(INPUT DATA Opens)

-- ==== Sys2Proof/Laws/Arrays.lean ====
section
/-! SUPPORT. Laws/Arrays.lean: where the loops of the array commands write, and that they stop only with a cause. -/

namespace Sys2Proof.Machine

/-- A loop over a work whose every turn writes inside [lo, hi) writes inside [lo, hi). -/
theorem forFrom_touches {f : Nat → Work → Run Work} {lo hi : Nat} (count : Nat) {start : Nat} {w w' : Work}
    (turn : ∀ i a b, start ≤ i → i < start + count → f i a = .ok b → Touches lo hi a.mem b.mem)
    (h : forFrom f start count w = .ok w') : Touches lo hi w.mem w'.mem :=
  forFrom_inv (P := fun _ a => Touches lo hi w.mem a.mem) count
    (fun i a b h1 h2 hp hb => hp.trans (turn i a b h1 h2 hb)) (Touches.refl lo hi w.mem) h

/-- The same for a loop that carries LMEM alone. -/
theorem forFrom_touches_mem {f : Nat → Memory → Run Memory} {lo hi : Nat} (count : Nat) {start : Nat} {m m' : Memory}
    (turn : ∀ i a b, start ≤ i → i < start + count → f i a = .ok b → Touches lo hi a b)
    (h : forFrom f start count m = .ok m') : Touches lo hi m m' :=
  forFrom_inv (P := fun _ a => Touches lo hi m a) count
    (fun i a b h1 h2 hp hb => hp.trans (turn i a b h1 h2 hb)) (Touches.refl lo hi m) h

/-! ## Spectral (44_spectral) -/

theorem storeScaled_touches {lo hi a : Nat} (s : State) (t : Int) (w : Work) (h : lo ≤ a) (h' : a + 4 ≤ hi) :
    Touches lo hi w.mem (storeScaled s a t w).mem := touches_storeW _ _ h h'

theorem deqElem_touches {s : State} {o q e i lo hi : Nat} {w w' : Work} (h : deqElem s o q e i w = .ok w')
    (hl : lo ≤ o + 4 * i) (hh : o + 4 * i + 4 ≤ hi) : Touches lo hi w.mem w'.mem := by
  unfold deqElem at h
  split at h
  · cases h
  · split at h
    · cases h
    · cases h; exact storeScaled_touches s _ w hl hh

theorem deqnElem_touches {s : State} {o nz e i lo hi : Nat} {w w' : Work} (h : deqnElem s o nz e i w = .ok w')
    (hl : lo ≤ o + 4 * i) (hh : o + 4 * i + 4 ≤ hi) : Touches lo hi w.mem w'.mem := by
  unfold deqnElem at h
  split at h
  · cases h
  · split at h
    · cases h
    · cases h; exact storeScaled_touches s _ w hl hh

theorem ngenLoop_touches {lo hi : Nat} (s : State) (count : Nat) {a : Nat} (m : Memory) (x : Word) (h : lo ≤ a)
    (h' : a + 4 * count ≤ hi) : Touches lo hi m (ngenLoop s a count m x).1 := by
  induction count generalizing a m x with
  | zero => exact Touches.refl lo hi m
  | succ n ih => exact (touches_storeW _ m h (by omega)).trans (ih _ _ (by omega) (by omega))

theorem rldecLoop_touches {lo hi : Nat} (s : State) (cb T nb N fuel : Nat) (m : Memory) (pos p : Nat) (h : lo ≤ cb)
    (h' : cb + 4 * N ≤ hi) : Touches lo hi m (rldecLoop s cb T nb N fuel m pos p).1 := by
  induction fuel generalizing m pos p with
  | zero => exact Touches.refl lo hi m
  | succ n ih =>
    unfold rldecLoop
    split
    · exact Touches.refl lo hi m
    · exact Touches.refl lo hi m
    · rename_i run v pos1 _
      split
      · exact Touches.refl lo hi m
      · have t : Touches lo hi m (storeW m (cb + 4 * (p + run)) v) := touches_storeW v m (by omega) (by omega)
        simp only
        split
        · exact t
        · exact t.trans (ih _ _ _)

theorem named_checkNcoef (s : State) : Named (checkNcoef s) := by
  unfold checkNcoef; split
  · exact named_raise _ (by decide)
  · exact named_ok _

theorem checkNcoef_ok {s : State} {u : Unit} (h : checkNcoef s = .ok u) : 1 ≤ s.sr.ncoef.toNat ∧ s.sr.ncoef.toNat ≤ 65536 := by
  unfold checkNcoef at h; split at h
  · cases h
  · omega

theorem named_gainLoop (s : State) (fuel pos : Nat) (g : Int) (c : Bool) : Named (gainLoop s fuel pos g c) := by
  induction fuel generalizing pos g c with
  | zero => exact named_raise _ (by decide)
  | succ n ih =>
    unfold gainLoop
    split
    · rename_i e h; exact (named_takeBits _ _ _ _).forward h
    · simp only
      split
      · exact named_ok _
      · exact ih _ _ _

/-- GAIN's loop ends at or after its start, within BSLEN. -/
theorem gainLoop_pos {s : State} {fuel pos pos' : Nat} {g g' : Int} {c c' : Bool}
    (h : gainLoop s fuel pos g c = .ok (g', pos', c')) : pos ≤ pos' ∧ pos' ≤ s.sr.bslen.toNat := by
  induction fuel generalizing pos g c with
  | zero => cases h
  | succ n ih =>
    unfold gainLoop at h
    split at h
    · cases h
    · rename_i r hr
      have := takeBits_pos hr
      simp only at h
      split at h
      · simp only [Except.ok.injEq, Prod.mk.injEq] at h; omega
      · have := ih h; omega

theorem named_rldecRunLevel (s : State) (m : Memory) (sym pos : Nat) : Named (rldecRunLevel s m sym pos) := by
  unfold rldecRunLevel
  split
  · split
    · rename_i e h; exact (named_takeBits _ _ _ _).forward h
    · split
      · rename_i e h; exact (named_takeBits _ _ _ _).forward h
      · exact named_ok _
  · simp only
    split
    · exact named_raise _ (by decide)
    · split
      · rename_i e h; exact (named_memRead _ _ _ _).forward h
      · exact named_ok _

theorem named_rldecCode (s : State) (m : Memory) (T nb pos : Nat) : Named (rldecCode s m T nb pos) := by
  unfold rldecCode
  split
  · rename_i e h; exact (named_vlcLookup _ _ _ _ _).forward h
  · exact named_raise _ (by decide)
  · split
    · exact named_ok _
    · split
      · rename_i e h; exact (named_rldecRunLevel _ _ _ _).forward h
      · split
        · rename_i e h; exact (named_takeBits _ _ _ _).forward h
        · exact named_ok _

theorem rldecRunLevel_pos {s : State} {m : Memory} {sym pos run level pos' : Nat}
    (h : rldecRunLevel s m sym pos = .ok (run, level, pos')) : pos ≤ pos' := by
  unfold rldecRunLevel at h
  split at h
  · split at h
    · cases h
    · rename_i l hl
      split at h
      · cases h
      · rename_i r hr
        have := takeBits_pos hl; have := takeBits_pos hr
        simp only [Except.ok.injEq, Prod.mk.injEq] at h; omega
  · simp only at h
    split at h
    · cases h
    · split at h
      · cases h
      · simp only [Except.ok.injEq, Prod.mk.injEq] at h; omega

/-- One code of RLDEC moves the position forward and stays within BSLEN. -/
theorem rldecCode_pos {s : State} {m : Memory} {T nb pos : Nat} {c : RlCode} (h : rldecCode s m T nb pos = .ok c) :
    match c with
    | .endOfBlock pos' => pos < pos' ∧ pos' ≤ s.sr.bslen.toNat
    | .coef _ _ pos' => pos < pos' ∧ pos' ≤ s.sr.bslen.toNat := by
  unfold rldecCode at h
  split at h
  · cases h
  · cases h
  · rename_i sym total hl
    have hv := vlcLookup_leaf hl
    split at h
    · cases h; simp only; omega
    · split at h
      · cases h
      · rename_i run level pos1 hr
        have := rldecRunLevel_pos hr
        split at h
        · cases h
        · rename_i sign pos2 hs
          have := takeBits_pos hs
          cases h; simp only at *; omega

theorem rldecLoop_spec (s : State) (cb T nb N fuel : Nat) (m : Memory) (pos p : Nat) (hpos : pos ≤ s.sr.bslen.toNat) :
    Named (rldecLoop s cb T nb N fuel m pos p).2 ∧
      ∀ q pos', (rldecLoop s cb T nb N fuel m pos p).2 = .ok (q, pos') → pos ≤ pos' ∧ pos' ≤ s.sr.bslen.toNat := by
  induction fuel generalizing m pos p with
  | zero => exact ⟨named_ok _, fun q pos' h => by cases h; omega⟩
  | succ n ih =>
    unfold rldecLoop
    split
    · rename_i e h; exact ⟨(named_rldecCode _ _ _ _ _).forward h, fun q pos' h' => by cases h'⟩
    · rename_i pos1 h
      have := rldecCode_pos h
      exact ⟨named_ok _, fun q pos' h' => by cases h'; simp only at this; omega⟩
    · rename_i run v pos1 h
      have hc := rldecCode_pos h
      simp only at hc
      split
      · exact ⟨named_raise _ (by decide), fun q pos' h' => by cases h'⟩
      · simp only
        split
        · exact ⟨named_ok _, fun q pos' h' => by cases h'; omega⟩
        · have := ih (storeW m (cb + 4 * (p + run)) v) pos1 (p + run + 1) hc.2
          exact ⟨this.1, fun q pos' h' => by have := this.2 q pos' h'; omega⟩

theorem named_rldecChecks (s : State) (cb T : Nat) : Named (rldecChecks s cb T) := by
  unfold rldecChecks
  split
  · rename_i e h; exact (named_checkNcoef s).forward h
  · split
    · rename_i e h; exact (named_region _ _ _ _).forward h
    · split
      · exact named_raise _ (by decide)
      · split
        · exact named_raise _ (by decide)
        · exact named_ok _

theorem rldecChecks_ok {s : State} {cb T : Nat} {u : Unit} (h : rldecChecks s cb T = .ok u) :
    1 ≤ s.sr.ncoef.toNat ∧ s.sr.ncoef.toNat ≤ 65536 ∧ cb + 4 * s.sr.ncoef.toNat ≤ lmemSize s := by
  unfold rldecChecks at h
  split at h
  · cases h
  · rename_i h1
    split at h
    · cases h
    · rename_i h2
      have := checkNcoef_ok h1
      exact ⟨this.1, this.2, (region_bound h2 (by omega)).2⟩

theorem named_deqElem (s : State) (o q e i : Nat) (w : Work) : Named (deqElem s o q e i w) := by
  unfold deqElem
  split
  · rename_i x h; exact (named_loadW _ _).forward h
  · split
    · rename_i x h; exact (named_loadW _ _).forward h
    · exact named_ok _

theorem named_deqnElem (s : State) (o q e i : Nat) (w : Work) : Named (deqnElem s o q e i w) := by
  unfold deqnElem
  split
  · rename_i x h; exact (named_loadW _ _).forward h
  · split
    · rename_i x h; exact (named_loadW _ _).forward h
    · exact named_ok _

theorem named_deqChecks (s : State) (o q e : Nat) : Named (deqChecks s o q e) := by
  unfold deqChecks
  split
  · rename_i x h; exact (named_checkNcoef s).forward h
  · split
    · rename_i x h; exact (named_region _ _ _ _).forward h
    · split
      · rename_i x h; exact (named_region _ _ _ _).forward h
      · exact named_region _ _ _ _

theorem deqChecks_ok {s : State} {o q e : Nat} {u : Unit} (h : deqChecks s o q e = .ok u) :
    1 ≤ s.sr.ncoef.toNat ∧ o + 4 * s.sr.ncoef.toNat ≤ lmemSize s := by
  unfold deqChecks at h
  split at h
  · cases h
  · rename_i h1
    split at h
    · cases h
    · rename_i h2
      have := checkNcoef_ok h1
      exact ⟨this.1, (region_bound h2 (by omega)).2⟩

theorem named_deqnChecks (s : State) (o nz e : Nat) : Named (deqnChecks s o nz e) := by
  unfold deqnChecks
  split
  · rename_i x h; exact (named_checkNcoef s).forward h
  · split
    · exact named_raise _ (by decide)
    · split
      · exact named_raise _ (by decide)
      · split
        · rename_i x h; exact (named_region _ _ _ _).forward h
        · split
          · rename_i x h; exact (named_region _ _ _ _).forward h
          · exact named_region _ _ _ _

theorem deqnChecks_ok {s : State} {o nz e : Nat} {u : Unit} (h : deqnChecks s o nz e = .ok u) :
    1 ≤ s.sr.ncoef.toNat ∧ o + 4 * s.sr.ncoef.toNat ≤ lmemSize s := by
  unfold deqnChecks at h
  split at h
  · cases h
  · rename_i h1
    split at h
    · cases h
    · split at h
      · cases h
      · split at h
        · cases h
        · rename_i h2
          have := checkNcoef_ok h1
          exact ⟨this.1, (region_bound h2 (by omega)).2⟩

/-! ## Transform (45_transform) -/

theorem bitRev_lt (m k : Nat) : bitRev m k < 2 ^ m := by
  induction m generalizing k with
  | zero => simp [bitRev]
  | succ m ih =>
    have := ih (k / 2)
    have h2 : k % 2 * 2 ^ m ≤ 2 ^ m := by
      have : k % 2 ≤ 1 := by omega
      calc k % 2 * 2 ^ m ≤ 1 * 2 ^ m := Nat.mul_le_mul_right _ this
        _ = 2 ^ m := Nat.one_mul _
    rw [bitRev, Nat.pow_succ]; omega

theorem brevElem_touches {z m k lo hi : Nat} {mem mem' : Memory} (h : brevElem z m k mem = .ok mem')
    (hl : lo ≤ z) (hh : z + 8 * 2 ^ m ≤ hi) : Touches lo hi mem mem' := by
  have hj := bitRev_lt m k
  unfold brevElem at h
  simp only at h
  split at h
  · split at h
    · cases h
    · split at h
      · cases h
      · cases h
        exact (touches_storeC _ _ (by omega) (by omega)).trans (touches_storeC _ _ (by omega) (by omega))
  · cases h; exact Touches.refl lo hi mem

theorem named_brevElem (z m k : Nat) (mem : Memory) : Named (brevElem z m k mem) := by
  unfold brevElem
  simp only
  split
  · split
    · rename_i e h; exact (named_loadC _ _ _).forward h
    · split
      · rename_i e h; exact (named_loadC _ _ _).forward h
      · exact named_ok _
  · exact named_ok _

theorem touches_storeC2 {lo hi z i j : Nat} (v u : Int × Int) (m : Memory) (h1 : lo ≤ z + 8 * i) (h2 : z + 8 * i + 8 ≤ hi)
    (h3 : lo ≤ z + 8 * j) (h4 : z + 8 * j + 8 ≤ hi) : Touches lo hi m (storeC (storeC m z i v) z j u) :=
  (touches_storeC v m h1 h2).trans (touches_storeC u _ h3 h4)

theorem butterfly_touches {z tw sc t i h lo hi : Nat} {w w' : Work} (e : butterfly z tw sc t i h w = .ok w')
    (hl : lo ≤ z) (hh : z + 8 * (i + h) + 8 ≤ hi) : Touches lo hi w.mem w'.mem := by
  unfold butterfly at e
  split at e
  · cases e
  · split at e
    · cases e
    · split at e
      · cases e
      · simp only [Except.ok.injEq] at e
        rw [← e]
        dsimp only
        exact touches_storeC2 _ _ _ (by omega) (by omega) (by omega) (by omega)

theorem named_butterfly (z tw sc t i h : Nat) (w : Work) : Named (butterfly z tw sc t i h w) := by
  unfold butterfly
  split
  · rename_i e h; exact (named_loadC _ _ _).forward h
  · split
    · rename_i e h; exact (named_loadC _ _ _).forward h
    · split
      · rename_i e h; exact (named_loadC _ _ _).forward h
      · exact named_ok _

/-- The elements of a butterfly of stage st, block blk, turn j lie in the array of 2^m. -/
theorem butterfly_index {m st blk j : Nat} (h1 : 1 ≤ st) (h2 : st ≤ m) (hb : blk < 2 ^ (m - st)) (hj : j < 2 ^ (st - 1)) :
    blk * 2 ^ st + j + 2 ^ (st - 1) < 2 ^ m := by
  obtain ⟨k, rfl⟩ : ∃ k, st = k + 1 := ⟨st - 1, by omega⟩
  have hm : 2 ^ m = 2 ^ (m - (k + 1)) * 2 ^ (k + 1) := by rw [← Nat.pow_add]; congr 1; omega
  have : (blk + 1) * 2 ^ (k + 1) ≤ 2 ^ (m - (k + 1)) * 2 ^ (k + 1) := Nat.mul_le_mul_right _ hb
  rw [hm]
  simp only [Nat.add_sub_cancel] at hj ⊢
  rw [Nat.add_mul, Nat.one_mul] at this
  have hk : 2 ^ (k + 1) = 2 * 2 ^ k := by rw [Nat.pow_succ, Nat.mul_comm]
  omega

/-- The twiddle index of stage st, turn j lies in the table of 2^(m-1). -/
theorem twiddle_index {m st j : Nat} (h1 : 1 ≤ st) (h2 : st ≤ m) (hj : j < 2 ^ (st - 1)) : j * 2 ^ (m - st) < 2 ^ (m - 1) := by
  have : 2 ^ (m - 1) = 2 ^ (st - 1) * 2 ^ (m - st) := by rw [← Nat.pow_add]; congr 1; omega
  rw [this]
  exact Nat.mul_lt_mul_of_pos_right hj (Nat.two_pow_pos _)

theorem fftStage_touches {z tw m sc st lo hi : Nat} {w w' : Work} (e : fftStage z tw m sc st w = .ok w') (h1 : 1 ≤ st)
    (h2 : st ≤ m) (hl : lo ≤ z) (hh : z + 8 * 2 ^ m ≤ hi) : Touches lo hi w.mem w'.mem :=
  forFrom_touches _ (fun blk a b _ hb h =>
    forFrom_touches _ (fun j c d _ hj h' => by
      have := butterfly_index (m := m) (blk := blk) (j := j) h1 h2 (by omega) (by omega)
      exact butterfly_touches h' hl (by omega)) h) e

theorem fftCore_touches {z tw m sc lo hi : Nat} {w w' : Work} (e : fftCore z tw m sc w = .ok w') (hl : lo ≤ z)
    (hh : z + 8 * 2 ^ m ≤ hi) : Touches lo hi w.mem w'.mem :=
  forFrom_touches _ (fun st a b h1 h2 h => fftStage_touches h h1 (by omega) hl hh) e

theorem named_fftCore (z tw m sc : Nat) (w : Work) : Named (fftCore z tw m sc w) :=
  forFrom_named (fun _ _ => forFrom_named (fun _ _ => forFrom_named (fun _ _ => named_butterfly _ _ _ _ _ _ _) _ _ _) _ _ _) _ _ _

(INPUT DATA Closes)

▶ **WORK INSTRUCTION**: Review the entries above and return every line where "count" appears.

▶ **RESPONSE FOR THIS EXERCISE**:
theorem forFrom_touches {f : Nat → Work → Run Work} {lo hi : Nat} (count : Nat) {start : Nat} {w w' : Work}
    (turn : ∀ i a b, start ≤ i → i < start + count → f i a = .ok b → Touches lo hi a.mem b.mem)
    (h : forFrom f start count w = .ok w') : Touches lo hi w.mem w'.mem :=
  forFrom_inv (P := fun _ a => Touches lo hi w.mem a.mem) count
theorem forFrom_touches_mem {f : Nat → Memory → Run Memory} {lo hi : Nat} (count : Nat) {start : Nat} {m m' : Memory}
    (turn : ∀ i a b, start ≤ i → i < start + count → f i a = .ok b → Touches lo hi a b)
    (h : forFrom f start count m = .ok m') : Touches lo hi m m' :=
  forFrom_inv (P := fun _ a => Touches lo hi m a) count
theorem ngenLoop_touches {lo hi : Nat} (s : State) (count : Nat) {a : Nat} (m : Memory) (x : Word) (h : lo ≤ a)
    (h' : a + 4 * count ≤ hi) : Touches lo hi m (ngenLoop s a count m x).1 := by
  induction count generalizing a m x with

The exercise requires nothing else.